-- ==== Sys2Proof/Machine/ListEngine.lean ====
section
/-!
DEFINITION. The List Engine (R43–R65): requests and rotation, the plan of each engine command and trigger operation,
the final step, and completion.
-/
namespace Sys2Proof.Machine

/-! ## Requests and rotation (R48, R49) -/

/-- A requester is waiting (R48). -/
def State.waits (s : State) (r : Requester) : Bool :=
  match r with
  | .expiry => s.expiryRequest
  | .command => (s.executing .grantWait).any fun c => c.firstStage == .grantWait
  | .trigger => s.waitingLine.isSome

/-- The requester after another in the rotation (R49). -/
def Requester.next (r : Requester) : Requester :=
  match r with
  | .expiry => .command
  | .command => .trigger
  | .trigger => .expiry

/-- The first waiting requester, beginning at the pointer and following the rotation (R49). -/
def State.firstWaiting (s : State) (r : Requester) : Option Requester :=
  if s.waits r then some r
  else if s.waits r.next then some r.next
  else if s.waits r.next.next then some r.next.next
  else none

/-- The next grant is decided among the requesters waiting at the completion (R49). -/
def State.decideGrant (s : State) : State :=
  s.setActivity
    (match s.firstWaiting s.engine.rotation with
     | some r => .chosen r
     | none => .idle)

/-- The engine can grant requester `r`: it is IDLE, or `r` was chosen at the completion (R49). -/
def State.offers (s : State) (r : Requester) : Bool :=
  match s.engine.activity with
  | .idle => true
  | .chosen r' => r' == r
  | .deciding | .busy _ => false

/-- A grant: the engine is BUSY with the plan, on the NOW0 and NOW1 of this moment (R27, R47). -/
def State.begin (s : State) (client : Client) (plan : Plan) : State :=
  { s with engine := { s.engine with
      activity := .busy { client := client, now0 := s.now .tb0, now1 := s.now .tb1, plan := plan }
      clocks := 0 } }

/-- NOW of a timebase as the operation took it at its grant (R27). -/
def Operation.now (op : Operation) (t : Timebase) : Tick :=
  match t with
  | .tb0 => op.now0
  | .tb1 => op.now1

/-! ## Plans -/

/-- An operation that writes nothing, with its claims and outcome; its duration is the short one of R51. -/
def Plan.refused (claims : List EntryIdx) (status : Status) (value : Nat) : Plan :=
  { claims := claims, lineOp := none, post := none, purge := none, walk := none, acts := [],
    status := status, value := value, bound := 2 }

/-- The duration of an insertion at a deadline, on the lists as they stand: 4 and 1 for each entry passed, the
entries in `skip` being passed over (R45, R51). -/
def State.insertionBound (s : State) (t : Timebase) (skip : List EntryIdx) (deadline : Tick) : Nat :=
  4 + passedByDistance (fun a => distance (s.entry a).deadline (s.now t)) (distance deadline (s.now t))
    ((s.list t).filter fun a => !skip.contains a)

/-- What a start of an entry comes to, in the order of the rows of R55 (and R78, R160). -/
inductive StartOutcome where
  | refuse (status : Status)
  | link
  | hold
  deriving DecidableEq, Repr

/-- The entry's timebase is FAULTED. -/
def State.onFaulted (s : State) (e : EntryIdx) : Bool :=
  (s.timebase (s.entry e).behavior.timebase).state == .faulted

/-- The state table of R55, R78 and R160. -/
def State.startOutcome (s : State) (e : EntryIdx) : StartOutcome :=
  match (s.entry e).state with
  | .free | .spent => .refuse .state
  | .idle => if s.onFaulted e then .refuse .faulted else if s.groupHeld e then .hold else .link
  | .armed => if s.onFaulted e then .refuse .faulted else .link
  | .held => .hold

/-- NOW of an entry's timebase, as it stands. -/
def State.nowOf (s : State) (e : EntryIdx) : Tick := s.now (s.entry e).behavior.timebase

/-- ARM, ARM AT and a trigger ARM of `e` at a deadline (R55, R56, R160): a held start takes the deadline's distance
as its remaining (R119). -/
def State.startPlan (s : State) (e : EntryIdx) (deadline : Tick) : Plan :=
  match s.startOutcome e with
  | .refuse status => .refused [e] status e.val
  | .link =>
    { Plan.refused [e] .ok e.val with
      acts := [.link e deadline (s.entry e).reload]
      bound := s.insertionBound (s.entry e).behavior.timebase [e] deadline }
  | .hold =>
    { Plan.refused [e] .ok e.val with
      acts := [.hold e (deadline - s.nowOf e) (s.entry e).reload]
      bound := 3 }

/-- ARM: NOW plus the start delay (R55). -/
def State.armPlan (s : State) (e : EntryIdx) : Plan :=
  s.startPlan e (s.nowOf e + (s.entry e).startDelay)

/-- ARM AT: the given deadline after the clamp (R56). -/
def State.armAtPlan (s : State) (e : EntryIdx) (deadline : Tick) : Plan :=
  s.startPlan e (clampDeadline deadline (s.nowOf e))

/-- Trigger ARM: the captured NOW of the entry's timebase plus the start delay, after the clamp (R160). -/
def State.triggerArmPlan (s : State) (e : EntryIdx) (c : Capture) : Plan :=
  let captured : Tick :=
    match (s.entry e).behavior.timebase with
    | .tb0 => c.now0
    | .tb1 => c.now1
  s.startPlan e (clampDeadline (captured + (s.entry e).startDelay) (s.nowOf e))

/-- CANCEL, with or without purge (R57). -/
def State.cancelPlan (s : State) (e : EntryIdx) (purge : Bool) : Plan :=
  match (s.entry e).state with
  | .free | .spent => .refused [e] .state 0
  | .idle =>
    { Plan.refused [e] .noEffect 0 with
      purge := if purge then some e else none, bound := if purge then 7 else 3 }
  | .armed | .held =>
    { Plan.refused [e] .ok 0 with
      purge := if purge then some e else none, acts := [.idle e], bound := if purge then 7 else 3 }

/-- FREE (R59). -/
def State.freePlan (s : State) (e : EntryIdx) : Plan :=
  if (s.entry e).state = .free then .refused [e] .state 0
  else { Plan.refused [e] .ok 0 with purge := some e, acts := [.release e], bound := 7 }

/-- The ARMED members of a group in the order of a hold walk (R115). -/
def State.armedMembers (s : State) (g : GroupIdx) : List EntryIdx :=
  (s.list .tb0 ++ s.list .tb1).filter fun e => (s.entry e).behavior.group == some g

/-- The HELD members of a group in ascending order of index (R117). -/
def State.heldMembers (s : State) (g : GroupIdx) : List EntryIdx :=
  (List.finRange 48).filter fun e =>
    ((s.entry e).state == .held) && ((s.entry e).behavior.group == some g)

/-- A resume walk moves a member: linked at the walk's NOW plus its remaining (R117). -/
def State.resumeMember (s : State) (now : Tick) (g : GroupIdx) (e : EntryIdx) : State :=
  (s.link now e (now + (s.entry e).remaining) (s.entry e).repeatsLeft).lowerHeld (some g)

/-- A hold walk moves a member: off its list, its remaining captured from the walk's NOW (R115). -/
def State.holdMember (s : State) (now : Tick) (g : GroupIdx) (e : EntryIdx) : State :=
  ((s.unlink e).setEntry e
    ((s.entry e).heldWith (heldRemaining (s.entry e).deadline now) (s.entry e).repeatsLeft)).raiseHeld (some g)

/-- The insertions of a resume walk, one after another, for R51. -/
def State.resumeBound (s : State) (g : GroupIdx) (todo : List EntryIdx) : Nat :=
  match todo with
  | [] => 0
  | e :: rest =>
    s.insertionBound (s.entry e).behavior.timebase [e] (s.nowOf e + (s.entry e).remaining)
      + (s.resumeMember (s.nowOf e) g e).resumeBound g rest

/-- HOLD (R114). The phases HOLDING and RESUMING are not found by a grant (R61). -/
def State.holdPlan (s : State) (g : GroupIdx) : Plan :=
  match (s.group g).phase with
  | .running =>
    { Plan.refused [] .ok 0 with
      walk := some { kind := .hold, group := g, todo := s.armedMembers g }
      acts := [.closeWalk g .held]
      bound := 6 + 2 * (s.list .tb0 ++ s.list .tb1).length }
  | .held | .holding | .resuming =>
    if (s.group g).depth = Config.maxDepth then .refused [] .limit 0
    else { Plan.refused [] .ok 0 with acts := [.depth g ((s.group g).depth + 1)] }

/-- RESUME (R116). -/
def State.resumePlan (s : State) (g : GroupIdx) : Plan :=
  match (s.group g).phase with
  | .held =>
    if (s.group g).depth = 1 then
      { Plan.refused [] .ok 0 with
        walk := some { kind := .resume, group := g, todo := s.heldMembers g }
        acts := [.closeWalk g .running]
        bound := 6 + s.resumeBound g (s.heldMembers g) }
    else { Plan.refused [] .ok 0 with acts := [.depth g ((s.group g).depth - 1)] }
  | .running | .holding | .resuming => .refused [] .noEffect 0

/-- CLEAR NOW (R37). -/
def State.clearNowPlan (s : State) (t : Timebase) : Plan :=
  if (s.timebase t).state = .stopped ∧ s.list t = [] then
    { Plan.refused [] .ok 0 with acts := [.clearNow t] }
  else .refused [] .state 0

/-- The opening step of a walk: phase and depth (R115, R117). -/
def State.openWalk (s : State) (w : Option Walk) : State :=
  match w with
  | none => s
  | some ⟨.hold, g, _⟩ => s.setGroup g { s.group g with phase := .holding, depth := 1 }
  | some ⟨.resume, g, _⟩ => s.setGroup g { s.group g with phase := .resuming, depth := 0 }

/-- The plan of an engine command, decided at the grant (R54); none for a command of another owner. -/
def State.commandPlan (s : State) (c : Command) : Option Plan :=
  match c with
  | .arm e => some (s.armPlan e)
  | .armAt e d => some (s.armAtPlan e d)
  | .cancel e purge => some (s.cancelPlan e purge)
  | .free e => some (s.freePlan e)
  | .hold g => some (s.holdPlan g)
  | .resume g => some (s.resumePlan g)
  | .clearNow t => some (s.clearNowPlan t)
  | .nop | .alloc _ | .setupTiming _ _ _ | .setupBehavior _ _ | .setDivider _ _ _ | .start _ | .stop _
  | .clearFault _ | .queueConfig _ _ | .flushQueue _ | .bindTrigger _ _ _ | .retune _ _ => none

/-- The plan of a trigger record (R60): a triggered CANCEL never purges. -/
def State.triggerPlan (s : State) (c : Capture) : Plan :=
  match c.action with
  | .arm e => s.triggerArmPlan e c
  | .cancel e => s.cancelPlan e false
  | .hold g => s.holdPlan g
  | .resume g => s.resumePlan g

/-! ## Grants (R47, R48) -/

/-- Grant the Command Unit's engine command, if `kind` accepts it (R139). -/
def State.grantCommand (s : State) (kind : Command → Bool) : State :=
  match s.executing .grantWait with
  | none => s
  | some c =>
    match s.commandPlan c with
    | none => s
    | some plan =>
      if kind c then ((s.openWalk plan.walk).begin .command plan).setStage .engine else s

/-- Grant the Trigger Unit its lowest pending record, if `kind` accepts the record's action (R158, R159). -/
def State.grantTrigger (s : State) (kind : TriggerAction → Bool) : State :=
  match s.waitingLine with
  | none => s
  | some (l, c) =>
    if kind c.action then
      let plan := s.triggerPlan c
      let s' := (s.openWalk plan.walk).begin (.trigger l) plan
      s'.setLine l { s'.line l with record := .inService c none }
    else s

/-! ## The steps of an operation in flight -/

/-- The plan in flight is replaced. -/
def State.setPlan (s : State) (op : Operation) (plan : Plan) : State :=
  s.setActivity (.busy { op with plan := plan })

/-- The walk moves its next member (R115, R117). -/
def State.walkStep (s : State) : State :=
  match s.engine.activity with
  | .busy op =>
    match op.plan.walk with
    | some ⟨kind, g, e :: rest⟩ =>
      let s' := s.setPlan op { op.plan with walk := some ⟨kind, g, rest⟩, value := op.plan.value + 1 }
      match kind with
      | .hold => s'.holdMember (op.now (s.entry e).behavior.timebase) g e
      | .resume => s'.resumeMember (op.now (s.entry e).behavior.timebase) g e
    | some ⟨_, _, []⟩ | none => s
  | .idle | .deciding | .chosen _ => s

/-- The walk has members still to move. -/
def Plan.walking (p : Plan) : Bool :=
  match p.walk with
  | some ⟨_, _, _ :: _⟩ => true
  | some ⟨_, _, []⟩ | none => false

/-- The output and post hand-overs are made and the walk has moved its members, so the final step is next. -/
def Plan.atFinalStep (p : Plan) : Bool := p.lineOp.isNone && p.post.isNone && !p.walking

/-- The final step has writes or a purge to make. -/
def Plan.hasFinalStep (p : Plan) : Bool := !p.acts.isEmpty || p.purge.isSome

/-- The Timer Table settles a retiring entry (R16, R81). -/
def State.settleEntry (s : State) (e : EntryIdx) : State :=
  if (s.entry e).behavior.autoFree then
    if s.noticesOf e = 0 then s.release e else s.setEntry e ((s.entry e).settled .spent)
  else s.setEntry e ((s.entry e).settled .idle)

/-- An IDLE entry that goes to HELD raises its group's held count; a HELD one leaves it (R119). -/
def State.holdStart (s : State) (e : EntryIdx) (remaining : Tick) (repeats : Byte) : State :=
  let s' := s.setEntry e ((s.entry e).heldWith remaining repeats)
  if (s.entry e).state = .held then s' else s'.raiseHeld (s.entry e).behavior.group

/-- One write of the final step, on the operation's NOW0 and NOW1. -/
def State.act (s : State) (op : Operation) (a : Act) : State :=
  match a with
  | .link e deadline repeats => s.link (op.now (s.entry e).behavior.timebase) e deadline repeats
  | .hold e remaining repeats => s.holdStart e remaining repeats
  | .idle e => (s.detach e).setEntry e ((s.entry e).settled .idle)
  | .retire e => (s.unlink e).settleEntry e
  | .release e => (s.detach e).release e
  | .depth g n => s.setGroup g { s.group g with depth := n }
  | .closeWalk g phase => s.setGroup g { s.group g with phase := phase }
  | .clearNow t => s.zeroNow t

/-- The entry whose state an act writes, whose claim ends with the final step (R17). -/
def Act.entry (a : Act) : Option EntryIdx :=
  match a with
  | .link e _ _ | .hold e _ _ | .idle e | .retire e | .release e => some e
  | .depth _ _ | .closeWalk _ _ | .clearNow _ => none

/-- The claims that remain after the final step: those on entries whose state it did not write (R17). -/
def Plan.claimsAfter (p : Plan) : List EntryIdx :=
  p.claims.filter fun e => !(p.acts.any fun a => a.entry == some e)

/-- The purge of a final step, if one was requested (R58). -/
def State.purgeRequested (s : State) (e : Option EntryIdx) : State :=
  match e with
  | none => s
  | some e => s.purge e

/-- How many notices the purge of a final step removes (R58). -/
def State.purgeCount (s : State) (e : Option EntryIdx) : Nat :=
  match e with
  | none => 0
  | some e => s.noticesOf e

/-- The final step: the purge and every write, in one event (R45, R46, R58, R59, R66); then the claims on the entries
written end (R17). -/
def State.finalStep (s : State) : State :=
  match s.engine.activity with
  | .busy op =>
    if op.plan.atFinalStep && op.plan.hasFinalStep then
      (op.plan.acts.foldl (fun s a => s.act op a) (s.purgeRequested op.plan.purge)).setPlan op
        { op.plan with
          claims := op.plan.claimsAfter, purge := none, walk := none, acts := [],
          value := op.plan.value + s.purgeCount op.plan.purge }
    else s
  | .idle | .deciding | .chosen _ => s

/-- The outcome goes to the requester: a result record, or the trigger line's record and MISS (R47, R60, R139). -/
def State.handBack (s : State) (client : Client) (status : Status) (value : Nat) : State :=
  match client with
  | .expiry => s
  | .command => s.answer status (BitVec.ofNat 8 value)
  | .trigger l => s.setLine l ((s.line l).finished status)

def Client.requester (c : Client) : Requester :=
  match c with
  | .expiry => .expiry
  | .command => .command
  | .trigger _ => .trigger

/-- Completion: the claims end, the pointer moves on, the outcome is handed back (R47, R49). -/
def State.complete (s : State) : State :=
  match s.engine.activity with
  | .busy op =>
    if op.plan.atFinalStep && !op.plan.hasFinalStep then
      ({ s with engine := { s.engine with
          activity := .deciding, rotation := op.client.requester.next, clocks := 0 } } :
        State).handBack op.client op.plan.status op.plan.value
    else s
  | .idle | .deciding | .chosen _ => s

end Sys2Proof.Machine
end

-- -- --

### Your task
Which lines of the data include the string "freePlan"? Find them and copy each one.

### Output of the task
def State.freePlan (s : State) (e : EntryIdx) : Plan :=
  | .free e => some (s.freePlan e)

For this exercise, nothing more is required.